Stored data

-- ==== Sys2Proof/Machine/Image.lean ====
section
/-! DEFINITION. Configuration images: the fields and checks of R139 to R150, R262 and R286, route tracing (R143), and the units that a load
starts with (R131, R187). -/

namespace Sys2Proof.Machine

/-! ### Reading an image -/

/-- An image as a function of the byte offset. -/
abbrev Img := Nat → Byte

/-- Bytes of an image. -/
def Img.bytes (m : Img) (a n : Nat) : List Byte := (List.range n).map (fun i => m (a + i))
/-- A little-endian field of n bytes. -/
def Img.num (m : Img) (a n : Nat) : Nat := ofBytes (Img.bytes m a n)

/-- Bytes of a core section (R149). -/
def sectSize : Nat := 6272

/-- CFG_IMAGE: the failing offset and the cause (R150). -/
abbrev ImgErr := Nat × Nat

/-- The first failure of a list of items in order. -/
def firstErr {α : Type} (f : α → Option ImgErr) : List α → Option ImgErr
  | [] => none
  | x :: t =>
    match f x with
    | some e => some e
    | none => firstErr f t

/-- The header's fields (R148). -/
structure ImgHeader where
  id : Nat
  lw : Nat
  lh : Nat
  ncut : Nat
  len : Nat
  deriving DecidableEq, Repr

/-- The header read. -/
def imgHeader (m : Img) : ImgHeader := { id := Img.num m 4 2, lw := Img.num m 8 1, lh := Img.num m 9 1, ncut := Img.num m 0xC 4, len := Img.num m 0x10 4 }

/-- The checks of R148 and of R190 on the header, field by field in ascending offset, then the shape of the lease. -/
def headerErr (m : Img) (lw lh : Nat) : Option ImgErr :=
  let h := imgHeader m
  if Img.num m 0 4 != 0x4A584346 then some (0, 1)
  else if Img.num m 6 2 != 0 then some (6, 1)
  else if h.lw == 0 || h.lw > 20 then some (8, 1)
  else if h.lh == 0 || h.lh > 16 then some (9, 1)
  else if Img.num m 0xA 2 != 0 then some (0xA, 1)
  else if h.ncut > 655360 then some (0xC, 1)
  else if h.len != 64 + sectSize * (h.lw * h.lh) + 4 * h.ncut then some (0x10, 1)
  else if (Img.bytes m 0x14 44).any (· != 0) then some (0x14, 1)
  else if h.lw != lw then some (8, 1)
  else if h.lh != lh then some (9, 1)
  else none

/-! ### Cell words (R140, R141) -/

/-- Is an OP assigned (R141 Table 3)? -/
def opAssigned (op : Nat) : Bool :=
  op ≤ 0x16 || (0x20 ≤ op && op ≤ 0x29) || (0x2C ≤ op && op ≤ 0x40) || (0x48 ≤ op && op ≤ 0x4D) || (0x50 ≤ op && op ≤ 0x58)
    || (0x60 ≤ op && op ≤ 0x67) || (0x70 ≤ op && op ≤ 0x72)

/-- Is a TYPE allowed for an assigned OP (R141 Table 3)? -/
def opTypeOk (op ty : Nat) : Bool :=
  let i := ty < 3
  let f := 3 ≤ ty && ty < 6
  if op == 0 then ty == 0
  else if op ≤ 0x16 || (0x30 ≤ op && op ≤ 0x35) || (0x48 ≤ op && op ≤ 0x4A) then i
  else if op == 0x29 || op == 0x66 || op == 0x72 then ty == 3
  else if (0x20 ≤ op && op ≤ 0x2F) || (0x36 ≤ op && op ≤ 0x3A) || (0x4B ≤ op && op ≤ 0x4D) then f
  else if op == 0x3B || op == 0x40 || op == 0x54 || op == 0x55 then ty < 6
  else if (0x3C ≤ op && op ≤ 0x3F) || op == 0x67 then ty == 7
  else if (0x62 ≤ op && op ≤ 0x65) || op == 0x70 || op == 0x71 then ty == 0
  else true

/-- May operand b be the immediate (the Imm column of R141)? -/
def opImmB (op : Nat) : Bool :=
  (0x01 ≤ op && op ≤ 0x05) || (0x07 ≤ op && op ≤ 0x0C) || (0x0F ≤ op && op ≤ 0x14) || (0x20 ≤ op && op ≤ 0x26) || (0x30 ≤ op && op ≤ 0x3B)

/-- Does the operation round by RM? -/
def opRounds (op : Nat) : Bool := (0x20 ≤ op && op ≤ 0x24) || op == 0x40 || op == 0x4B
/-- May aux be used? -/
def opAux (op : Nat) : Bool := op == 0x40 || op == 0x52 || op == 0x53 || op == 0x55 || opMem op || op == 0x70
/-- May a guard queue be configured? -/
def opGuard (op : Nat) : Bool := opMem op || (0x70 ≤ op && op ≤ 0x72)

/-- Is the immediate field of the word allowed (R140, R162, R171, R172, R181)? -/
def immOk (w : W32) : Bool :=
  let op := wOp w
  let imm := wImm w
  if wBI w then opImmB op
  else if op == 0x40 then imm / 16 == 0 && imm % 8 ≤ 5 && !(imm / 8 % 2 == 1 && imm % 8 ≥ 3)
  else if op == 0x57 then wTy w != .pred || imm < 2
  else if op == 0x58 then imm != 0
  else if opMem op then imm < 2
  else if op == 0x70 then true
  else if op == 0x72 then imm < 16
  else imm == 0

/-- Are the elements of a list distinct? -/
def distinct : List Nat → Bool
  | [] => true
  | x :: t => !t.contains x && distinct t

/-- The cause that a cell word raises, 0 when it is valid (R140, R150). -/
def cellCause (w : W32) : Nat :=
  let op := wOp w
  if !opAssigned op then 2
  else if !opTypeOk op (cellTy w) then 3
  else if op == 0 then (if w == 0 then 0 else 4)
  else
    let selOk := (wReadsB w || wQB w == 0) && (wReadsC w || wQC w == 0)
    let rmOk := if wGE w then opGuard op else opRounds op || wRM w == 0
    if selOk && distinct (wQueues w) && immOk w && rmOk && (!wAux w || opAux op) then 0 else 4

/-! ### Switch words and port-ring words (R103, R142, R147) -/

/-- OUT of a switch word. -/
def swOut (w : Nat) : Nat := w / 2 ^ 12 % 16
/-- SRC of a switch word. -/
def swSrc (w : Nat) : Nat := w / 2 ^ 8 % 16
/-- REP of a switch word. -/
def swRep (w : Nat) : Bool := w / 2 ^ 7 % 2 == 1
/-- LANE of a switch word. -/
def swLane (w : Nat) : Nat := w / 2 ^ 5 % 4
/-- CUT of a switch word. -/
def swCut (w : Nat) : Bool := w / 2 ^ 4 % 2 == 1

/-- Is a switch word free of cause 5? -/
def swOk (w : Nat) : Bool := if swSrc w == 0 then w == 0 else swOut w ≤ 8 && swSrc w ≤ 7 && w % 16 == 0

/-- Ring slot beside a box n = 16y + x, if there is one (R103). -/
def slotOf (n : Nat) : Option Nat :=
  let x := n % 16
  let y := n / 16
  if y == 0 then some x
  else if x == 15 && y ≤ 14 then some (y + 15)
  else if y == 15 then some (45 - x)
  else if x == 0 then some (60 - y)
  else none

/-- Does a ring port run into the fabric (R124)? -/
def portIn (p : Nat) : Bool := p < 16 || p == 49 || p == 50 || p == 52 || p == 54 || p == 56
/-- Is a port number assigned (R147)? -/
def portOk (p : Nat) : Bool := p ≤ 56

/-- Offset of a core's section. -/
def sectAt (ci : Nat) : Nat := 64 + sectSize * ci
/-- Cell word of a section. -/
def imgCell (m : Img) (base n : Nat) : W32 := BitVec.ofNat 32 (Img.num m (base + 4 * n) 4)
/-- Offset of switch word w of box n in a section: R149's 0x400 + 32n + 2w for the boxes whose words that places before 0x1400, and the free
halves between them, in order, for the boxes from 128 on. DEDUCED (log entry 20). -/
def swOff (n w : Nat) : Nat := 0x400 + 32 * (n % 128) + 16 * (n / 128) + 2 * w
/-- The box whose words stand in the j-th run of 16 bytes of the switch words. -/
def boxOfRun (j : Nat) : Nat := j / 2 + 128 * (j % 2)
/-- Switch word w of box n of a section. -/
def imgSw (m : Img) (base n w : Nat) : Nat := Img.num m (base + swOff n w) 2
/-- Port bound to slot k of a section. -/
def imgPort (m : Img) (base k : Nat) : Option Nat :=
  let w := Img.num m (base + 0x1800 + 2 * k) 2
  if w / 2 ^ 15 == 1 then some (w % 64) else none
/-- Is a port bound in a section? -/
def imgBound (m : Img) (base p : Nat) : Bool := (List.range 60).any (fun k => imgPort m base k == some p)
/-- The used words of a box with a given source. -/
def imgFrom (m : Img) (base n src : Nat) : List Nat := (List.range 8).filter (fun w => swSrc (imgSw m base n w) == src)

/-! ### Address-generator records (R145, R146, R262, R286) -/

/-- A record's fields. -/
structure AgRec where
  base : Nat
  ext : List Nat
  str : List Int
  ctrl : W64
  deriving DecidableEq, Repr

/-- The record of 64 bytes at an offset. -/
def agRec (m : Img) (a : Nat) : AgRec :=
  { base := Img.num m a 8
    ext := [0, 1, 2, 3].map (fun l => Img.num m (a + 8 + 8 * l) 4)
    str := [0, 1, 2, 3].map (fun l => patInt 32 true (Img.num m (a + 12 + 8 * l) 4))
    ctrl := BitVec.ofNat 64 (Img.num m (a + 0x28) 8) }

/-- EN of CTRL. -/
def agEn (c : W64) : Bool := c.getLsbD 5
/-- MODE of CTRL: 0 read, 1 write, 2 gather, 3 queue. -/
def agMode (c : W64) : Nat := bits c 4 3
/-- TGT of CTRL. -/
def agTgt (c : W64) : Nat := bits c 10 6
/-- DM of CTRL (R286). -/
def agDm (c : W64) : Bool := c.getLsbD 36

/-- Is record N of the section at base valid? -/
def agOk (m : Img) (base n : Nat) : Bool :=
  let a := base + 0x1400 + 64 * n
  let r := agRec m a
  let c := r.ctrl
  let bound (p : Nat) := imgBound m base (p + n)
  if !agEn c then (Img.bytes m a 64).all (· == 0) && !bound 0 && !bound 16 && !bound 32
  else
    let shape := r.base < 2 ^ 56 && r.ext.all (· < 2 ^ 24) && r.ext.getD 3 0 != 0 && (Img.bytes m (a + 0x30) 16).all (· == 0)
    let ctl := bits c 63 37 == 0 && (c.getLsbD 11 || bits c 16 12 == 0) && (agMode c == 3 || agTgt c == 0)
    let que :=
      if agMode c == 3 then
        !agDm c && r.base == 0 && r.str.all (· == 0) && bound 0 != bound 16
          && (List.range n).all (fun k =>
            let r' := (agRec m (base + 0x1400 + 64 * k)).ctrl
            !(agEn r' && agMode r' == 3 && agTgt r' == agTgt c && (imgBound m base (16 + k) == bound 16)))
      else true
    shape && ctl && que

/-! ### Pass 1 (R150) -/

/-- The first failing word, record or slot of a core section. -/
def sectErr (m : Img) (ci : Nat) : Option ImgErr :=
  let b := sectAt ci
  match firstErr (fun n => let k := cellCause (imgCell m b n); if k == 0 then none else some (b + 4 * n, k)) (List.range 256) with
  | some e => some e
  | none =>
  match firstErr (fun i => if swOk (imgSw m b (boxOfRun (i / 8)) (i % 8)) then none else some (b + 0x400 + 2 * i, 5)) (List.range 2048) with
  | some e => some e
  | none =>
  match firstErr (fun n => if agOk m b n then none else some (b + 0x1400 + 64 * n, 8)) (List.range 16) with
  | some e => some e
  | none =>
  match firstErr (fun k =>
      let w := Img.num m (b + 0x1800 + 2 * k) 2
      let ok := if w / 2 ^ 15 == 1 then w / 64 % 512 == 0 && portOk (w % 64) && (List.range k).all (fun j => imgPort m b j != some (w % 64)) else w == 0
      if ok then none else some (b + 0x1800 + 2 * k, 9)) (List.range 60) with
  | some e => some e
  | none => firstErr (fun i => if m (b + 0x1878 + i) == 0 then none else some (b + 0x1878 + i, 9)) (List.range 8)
==
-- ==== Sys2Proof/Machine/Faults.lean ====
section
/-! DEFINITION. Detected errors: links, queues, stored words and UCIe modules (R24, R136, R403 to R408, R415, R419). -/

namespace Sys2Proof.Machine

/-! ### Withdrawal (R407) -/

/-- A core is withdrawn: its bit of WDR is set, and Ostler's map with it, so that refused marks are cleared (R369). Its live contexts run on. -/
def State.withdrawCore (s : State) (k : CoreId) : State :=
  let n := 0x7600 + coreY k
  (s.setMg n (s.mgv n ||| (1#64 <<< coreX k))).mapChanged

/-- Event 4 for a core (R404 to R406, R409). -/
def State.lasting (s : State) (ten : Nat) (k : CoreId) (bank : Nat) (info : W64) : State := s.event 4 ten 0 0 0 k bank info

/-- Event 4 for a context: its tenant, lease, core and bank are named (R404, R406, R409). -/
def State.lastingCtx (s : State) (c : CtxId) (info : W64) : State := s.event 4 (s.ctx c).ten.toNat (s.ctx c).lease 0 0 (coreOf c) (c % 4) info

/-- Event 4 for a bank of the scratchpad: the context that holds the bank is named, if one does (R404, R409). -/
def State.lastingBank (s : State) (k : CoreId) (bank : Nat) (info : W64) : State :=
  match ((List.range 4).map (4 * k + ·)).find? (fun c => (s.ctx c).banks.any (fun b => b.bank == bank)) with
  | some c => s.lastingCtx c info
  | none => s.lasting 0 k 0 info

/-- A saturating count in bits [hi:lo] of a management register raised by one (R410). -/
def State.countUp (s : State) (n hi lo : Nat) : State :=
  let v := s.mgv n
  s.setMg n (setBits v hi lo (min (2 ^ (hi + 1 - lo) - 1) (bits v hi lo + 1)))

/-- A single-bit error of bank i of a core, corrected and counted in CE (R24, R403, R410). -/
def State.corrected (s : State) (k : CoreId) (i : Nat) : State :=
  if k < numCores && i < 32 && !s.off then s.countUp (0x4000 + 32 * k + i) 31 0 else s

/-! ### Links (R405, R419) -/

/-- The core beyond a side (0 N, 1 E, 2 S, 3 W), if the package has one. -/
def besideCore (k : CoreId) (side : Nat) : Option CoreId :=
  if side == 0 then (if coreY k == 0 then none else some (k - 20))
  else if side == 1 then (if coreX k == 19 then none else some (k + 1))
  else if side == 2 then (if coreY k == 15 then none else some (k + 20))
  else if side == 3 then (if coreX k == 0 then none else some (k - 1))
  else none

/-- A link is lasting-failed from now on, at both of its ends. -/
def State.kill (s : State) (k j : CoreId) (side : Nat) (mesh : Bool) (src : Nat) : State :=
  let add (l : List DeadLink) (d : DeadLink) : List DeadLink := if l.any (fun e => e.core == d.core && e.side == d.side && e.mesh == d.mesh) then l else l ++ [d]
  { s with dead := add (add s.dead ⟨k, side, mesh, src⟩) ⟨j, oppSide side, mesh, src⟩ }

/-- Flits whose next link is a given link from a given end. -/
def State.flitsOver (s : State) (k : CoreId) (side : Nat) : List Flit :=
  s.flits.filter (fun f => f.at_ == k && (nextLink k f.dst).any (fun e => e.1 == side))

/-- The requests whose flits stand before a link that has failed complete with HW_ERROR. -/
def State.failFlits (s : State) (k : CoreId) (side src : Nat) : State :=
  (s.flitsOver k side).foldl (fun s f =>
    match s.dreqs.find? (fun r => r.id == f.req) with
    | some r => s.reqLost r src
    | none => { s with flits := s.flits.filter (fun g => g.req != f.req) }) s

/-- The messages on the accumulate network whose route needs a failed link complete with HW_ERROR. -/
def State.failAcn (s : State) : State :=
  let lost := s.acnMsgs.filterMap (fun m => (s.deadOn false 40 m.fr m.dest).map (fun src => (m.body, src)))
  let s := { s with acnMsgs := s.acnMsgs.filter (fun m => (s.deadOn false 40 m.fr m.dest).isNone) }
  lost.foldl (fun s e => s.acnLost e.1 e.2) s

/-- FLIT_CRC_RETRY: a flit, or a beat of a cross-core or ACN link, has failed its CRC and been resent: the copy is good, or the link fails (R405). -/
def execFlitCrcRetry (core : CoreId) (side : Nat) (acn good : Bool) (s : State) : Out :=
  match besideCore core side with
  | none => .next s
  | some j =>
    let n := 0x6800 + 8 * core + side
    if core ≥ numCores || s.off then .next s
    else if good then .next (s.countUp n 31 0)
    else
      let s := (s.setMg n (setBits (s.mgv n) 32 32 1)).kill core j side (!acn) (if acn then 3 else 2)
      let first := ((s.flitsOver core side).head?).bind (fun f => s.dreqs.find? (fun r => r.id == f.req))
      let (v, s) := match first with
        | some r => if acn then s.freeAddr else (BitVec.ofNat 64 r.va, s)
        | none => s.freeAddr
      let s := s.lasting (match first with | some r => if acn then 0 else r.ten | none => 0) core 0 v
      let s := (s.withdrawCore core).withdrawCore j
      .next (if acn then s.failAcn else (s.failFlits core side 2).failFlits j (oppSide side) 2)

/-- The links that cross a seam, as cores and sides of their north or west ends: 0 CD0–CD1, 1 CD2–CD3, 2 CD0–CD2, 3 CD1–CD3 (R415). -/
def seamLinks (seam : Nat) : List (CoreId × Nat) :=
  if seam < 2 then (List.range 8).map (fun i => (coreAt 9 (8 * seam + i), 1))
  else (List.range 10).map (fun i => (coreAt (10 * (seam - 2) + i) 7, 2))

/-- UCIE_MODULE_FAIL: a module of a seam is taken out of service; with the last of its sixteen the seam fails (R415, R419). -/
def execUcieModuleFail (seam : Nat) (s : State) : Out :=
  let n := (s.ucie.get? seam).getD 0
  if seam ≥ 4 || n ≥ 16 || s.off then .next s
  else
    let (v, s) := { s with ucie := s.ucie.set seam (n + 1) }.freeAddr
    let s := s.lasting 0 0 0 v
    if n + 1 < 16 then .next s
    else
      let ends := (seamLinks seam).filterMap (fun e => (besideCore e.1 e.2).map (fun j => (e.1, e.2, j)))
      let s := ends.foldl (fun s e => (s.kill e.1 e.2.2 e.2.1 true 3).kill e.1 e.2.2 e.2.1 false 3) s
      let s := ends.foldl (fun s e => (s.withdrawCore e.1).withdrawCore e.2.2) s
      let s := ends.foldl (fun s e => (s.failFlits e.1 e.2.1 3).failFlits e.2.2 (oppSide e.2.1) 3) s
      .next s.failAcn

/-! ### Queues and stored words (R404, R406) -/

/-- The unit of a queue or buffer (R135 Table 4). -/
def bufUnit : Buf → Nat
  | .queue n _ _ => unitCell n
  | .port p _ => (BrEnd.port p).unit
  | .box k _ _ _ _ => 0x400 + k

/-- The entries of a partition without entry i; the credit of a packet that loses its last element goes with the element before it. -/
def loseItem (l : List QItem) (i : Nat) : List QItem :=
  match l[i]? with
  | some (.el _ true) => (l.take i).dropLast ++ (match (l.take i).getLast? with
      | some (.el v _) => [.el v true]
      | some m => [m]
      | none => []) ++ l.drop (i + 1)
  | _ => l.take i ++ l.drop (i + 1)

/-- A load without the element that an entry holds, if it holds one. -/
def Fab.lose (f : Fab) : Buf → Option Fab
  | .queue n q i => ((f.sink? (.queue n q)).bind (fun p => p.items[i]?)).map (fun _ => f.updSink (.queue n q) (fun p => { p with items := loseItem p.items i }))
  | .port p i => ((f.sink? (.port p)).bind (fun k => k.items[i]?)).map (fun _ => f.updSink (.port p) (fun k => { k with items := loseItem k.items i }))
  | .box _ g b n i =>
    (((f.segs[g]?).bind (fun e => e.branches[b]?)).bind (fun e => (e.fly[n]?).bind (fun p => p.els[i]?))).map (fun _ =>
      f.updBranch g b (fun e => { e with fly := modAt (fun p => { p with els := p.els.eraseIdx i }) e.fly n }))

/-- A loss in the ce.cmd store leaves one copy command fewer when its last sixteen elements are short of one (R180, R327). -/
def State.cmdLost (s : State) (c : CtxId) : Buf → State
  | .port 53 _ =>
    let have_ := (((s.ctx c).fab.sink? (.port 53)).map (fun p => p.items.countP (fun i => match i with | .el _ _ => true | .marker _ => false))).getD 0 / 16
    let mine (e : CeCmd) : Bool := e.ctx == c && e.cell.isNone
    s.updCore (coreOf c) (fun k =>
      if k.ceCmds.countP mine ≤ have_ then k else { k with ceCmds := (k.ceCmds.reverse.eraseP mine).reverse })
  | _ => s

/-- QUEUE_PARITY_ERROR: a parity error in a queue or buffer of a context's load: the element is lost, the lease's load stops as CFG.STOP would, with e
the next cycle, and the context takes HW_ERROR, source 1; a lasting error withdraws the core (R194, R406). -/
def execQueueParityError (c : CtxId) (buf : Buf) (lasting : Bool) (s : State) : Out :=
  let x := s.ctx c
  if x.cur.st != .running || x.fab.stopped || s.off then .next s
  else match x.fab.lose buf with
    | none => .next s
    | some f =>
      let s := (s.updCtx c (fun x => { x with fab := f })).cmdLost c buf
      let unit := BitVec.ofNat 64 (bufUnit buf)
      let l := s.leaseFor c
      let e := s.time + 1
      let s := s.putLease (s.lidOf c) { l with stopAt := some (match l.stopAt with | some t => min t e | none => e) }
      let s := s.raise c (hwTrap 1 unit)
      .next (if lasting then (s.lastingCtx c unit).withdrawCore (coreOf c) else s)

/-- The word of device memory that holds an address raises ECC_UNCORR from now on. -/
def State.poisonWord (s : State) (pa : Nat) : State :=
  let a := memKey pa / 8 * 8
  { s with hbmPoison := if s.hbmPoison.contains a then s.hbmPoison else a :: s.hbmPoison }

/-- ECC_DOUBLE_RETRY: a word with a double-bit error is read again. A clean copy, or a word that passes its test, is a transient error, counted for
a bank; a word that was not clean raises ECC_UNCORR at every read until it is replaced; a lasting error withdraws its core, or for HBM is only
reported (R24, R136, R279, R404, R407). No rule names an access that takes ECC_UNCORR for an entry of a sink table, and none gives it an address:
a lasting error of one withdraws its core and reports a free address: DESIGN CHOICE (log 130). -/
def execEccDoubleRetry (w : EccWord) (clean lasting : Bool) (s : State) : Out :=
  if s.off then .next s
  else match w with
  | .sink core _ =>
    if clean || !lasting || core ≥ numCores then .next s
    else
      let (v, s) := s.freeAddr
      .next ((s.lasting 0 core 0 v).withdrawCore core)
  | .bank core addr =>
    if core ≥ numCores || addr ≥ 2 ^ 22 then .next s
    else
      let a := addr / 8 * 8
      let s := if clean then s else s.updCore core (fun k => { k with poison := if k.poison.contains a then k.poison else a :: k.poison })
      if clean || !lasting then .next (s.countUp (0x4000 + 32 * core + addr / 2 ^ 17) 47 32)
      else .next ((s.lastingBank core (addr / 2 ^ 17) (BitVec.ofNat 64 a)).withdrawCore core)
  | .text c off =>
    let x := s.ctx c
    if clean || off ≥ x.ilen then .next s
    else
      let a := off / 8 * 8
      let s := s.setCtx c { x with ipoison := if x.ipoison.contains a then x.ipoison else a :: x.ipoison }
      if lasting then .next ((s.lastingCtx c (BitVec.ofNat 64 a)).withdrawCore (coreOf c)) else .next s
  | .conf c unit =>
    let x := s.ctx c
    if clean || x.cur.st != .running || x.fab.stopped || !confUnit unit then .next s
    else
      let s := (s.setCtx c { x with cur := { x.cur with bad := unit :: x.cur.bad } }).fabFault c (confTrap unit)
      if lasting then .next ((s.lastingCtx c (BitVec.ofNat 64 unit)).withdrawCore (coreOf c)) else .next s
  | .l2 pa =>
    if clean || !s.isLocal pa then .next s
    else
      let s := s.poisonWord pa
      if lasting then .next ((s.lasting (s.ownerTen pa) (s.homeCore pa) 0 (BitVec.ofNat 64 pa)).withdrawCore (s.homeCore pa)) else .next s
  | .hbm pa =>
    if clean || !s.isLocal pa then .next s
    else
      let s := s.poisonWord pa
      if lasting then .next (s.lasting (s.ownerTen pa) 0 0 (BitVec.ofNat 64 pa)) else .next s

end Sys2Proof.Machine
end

◆ What you will do ◆
The range runs from the line above containing "else if h.lh == 0" to the line containing "else if h.lw != lw then some (8, 1)", inclusive. Restate those lines word for word and no others.

◆ Task answer ◆
  else if h.lh == 0 || h.lh > 16 then some (9, 1)
  else if Img.num m 0xA 2 != 0 then some (0xA, 1)
  else if h.ncut > 655360 then some (0xC, 1)
  else if h.len != 64 + sectSize * (h.lw * h.lh) + 4 * h.ncut then some (0x10, 1)
  else if (Img.bytes m 0x14 44).any (· != 0) then some (0x14, 1)
  else if h.lw != lw then some (8, 1)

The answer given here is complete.